▸ **Task prompt**: Exactly how many lines in this data contain the word "false"? Only the number should be given.

Collected data entries
-- ==== Sys2Proof/Machine/Answers.lean ====
section
/-! DEFINITION. What the mailbox answers: return codes, the Dexaris header and status, the ends of table runs and key commands (spec/11
R288-R292, 19 Table 19-7). -/

namespace Sys2Proof.Machine

open Sys2Proof

/-! ### Answers (11 Tables 11-8, 11-9) -/

/-- A foreground command of the mailbox waits for a key record: the doorbells of later ones stay set (11:R288, log entry 92). -/
def State.mboxHeld (s : State) : Bool :=
  let mine (o : IntOp) : Bool := match o with
    | .record _ _ _ _ (.command _) => true
    | _ => false
  s.mbox.run.isSome || s.store.queue.any mine || (match s.store.dev with | some (.int o _) => mine o | _ => false)

/-- A port's mailbox takes a command: its link is trained (16 Table 16-4, R411), and no earlier command waits. -/
def State.mboxUp (s : State) (p : Port) : Bool := s.clk.run && (s.port p).trained && !s.mboxHeld

/-- A mailbox command ends; one that was executed is the mailbox path's activity (12:R319). -/
def State.mboxEnd (s : State) (p : Port) (rc : MboxRc) (ext : WStatus) (out : MboxOut) : State :=
  let s := if rc = .success || rc = .backgroundStarted then s.touch .mailbox else s
  s.respond (.mbox p rc ext out)

/-- A return code with no output. -/
def State.mboxCode (s : State) (p : Port) (rc : MboxRc) : State := s.mboxEnd p rc .ok .none

def dOk : Nat := 0
def dDenied : Nat := 1
def dPartial : Nat := 2
def dAbsent : Nat := 3
def dBusy : Nat := 4
def dNotReady : Nat := 5
def dNotOwner : Nat := 6
def dWrongMode : Nat := 7
def dRefused : Nat := 8

/-- The status of units of which some were denied. -/
def dStatus (denied executed : Nat) : Nat := if denied = 0 then dOk else if executed = 0 then dDenied else dPartial

/-- A foreground Dexaris command ends: the header, then the rest of its output. -/
def State.dexEnd (s : State) (p : Port) (status detail done : Nat) (rest : List Byte) : State :=
  s.mboxEnd p .success .ok (.bytes (leBytes status 2 ++ leBytes detail 2 ++ leBytes done 4 ++ rest))

def maskOf (l : List Nat) : Nat := l.foldl (fun m k => m + 2 ^ k) 0

/-! ### Runs of table entries (11:R292) -/

/-- How a run of entries ended: the denied ones, those executed, and the code that stopped it. -/
structure TableRun where
  denied : List Nat
  done : Nat
  stop : Option Byte
  data : List Entry

/-- The status and detail of a run: NOT_READY of a read stays NOT_READY; any other code is REFUSED. -/
def TableRun.status (r : TableRun) (reads : Bool) : Nat × Nat := match r.stop with
  | none => (dStatus r.denied.length r.done, 0)
  | some c => (if reads && c = 4 then dNotReady else dRefused, c.toNat)

/-- A table command ends: the header, the denial mask, and a read's data. -/
def State.tableEnd (s : State) (p : Port) (r : TableRun) (data : List Byte) (reads : Bool) : State :=
  let (st, detail) := r.status reads
  s.dexEnd p st detail r.done (leBytes (maskOf r.denied) 16 ++ zeros 8 ++ data)

/-- A TBL_WRITE ends: how its entries ended, and the code that stopped it where one did. -/
def State.runStop (s : State) (p : Port) (denied : List Nat) (done : Nat) (stop : Option Byte) : State :=
  ({ s with mbox := { s.mbox with run := none } } : State).tableEnd p ⟨denied, done, stop, []⟩ [] false

/-! ### Key commands (19 Table 19-7) -/

/-- A refusal's Dexaris status and detail (19 Table 19-7). -/
def keyStatus (code : Byte) : Nat × Nat :=
  if code = 0x06 then (dAbsent, 0) else if code = 0x07 then (dWrongMode, 0) else if code = 0x0A then (dBusy, 0)
  else if code = 0x04 then (dNotReady, 0) else (dRefused, code.toNat)

/-- A key command of a port ends with a table code: its status, and done where the slot changed. -/
def State.keyEnd (s : State) (p : Port) (code : Byte) : State :=
  if code = 0 then s.dexEnd p dOk 0 1 [] else s.dexEnd p (keyStatus code).1 (keyStatus code).2 0 []

end Sys2Proof.Machine
end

▸ **Response to this task**: 3